/-! ## A small machine -/

/-- The next state of an outcome, if it is one. -/
def nextOf (o : Host.Outcome State Fault Refusal) : Option State :=
  match o with
  | .next t => some t
  | .fault _ => none
  | .refused _ => none

/-- A small instance of width `wd`: two slots, two limbs, 16 limbs of memory. -/
def small (wd : LimbWidth) : Config := { width := wd, nctx := 2, lenMax := 2, memLimbs := 16 }

/-- The context of V2.10 (`W = 64`) or V2.11 (`W = 32`): modulus 97. -/
def slot97 (wd : LimbWidth) : Slot :=
  match wd with
  | .w32 => { valid := true, len := 1, n := [0x61, 0], mu := 0xa0fd5c5f, r2 := [0x3d, 0] }
  | .w64 => { valid := true, len := 1, n := [0x61, 0], mu := 0x5c5f02a3a0fd5c5f, r2 := [0x23, 0] }

/-- The small instance, the given limbs from address 0 up, slot 0 the context of modulus 97. -/
def field97 (wd : LimbWidth) (limbs : List Nat) : State :=
  ({ State.resetOf (small wd) with slots := [slot97 wd, Slot.zero 2] } : State).memWrite 0 limbs.length limbs

/-- One step of the engine on the issued command, and a view of the state it leaves. -/
def run {α : Type} (i : Instr) (s : State) (view : State → α) : Option α := (nextOf (step (s.inFlight (encode i)))).map view

/-- The limb at `a` after one step of the issued command on `field97`. -/
def limbAfter (wd : LimbWidth) (i : Instr) (limbs : List Nat) (a : Nat) : Option Nat :=
  run i (field97 wd limbs) fun t => t.mem.limb wd a

/-! ## One step of each command -/

theorem test_chkmod_of_97 : -- V2.5
    run (.chkmod 0 1) (field97 .w32 [0x61]) (fun t => (t.result, t.statusWord)) = some (1, 0xa) := by decide +kernel
theorem test_chkmod_of_96_0 : -- V2.7
    run (.chkmod 0 2) (field97 .w64 [0, 1]) (fun t => (t.result, t.statusWord)) = some (0, 0x2) := by decide +kernel
theorem test_init_of_97 : -- V2.11
    run (.init 1 0 1) (field97 .w32 [0x61]) (fun t => t.slot 1) = some (slot97 .w32) := by decide +kernel
theorem test_init_of_97_in_two_limbs : -- V2.12
    run (.init 1 0 2) (field97 .w64 [0x61]) (fun t => t.slot 1) =
      some { valid := true, len := 2, n := [0x61, 0], mu := 0x5c5f02a3a0fd5c5f, r2 := [0x3d, 0] } := by decide +kernel
theorem test_init_of_96 : -- V2.25
    run (.init 1 0 1) (field97 .w64 [0x60]) (fun t => ((t.slot 1).valid, (t.slot 1).n, t.statusWord)) =
      some (true, [0x60, 0], 0x2) := by decide +kernel
theorem test_free : -- V2.27
    run (.free 0) (field97 .w64 []) (fun t => (t.slots, t.ctxValidWord)) = some ([Slot.zero 2, Slot.zero 2], 0) := by
  decide +kernel
theorem test_getlen : -- V2.26
    run (.getlen 0) (field97 .w32 []) (fun t => (t.result, t.statusWord)) = some (1, 0x2) := by decide +kernel
theorem test_tofield_of_5 : -- V3.1, V3.2
    limbAfter .w64 (.tofield 0 2 1) [0, 5] 2 = some 0x0e ∧ limbAfter .w32 (.tofield 0 2 1) [0, 5] 2 = some 0x4e := by
  decide +kernel
theorem test_tofield_in_place : -- V3.10
    limbAfter .w64 (.tofield 0 1 1) [0, 5] 1 = some 0x0e := by decide +kernel
theorem test_fromfield : -- V3.8
    limbAfter .w64 (.fromfield 0 1 0) [0x3d] 1 = some 1 ∧ limbAfter .w64 (.fromfield 0 1 0) [0x23] 1 = some 0x3d := by
  decide +kernel
theorem test_one : -- V4.15
    limbAfter .w64 (.one 0 3) [] 3 = some 0x3d ∧ limbAfter .w32 (.one 0 3) [] 3 = some 0x23 := by decide +kernel
theorem test_add_to_zero_and_wrapping : -- V4.2, V4.3
    limbAfter .w64 (.add 0 2 0 1) [0x2b, 0x36] 2 = some 0 ∧ limbAfter .w32 (.add 0 2 0 1) [4, 4] 2 = some 8 := by
  decide +kernel
theorem test_sub_both_ways : -- V4.5, V4.6
    limbAfter .w64 (.sub 0 2 0 1) [0x36, 0x2b] 2 = some 0x0b ∧ limbAfter .w64 (.sub 0 2 0 1) [0x2b, 0x36] 2 = some 0x56 := by
  decide +kernel
theorem test_mul_3_by_5 : -- V4.9
    limbAfter .w64 (.mul 0 2 0 1) [0x56, 0x0e] 2 = some 0x2a ∧ limbAfter .w32 (.mul 0 2 0 1) [8, 0x4e] 2 = some 0x28 := by
  decide +kernel
theorem test_mul_in_place : -- V4.31
    limbAfter .w64 (.mul 0 2 2 2) [0, 0, 0x0e] 2 = some 0x46 := by decide +kernel
theorem test_sqr_of_96 : -- V4.13
    limbAfter .w64 (.sqr 0 2 0) [0x24] 2 = some 0x3d ∧ limbAfter .w32 (.sqr 0 2 0) [0x3e] 2 = some 0x23 := by
  decide +kernel
theorem test_expct_ladder : -- V5.2
    limbAfter .w64 (.expct 0 2 0 1 3) [0x0e, 5] 2 = some 0x14 := by decide +kernel
theorem test_window_with_scan : -- the value of V5.1 (R201 (e): the path does not matter), one full and a 3-bit window
    expWindow 64 [0x61] 0x5c5f02a3a0fd5c5f selectCt [0x3d] [0x0e] [0x60] 7 = [0x3d] := by decide +kernel
theorem test_expvt_bit_serial : -- V5.1
    limbAfter .w32 (.expvt 0 2 0 1 7) [0x4e, 0x60] 2 = some 0x23 := by decide +kernel
theorem test_window_with_index : -- the value of V5.2, two full windows
    expWindow 32 [0x61] 0xa0fd5c5f selectVt [0x23] [0x4e] [5] 8 = [0x38] := by decide +kernel
theorem test_inv_of_3 : -- V6.1, V6.2
    limbAfter .w64 (.inv 0 1 0) [0x56] 1 = some 0x55 ∧ limbAfter .w32 (.inv 0 1 0) [8] 1 = some 0x2c := by decide +kernel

◇ ◇ ◇

What is being asked ->
Scan the records above for the lines holding "expWindow 64 [0x61]" and "theorem test_inv_of_3 : -- V6.1, V6.2". Transcribe those two and every line between them word for word, and no others.

Answer to the problem ->
    expWindow 64 [0x61] 0x5c5f02a3a0fd5c5f selectCt [0x3d] [0x0e] [0x60] 7 = [0x3d] := by decide +kernel
theorem test_expvt_bit_serial : -- V5.1
    limbAfter .w32 (.expvt 0 2 0 1 7) [0x4e, 0x60] 2 = some 0x23 := by decide +kernel
theorem test_window_with_index : -- the value of V5.2, two full windows
    expWindow 32 [0x61] 0xa0fd5c5f selectVt [0x23] [0x4e] [5] 8 = [0x38] := by decide +kernel
theorem test_inv_of_3 : -- V6.1, V6.2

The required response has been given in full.